Your goal: Print, in exact form, the lines below from the one containing "s.regs := rfl" through the one containing "s.readReg r := rfl", and omit all others.

(Stored data entries)
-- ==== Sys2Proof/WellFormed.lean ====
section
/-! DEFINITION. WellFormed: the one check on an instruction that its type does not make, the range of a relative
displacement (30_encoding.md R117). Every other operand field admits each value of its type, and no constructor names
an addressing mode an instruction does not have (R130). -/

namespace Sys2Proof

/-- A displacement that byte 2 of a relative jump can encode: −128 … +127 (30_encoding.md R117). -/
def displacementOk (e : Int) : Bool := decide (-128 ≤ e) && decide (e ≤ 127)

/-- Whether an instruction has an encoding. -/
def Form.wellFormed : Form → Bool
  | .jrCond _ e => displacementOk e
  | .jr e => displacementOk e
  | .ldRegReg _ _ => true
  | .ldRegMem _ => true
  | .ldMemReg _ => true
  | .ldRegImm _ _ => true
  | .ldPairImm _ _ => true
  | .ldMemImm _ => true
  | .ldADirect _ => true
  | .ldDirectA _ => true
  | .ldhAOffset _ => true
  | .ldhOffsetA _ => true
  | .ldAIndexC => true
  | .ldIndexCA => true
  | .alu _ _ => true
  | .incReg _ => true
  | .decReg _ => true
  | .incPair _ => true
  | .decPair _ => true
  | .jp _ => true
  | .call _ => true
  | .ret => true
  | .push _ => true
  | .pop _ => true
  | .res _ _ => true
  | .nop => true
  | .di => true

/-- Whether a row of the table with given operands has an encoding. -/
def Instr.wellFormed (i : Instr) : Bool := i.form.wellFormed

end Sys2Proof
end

* * *

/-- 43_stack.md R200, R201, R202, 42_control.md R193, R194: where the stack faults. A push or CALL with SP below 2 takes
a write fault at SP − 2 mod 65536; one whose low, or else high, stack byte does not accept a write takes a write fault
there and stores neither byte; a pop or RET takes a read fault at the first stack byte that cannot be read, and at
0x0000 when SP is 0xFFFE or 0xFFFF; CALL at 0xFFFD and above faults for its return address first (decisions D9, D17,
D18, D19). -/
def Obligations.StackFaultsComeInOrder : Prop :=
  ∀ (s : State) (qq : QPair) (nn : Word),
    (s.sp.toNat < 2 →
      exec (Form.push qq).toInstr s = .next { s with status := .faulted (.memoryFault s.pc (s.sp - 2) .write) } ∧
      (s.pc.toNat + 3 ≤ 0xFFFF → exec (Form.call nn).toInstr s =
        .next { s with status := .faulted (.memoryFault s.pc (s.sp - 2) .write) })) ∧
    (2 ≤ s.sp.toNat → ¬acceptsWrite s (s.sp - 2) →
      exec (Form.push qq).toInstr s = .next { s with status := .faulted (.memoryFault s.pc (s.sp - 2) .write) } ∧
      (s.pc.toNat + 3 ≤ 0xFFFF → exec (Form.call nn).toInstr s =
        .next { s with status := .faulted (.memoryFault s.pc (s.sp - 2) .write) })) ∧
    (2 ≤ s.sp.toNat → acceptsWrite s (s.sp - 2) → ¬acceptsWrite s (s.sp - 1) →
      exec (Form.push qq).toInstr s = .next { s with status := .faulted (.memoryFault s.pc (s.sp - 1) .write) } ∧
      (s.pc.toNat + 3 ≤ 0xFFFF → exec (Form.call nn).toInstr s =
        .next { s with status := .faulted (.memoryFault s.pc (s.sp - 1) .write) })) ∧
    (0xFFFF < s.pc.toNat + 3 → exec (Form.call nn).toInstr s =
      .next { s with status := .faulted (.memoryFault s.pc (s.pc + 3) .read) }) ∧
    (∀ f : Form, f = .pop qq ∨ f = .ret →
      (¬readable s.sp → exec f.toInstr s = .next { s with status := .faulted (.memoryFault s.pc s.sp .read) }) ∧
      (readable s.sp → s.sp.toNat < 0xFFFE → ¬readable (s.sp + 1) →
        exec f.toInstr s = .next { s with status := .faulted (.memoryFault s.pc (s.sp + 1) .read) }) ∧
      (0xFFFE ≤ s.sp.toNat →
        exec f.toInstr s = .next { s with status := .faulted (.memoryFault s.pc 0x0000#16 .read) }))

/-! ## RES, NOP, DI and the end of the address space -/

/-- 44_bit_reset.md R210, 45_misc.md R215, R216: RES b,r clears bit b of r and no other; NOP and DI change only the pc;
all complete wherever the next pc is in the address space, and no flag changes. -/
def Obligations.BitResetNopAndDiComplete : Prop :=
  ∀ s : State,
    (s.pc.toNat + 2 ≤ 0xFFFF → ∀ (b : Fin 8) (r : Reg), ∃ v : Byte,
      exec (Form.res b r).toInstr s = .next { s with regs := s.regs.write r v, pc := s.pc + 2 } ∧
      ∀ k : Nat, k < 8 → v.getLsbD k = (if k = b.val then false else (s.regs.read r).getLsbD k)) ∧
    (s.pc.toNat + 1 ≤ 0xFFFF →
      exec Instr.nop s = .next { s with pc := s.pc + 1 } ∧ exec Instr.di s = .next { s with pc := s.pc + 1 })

---

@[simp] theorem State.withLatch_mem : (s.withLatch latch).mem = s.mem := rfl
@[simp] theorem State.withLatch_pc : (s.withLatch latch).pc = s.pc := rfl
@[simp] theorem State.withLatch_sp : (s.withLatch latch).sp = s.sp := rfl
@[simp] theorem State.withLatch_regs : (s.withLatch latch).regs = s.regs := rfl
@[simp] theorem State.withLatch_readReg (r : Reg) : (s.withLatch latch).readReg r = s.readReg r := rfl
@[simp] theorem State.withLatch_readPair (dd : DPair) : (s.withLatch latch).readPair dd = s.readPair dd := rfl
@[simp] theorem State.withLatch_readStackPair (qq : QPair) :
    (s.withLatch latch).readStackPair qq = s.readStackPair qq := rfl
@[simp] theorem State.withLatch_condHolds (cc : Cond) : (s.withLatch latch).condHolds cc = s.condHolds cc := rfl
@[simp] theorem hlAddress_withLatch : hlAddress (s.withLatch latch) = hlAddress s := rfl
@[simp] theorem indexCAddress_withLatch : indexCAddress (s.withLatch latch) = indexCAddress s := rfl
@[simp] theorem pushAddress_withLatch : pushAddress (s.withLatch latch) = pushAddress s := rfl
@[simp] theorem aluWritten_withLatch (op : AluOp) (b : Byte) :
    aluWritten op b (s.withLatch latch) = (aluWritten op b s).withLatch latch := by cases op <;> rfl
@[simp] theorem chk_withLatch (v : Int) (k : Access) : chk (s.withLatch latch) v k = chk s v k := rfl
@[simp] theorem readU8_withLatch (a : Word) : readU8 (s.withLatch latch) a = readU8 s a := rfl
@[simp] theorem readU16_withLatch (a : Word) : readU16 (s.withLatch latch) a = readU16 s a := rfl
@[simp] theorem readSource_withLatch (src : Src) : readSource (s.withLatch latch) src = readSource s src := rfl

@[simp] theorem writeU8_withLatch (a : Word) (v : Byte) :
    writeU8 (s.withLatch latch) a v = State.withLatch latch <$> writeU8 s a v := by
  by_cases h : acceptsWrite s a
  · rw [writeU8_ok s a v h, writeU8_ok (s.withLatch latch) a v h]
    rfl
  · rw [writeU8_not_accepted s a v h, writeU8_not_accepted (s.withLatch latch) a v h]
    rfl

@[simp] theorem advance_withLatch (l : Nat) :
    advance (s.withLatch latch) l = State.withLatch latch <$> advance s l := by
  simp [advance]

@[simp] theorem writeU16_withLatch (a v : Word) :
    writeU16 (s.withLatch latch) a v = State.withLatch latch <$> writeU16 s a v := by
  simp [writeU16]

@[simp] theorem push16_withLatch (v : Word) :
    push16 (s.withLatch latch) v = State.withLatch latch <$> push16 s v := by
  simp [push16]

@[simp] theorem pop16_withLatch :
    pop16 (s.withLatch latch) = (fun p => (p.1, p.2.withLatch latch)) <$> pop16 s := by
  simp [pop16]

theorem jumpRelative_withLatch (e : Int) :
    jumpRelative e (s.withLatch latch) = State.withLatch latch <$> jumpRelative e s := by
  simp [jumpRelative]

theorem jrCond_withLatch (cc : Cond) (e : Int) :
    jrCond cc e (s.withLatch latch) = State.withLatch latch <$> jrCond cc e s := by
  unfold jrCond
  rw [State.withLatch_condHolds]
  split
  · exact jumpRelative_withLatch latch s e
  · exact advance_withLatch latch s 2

Written solution:
@[simp] theorem State.withLatch_regs : (s.withLatch latch).regs = s.regs := rfl
@[simp] theorem State.withLatch_readReg (r : Reg) : (s.withLatch latch).readReg r = s.readReg r := rfl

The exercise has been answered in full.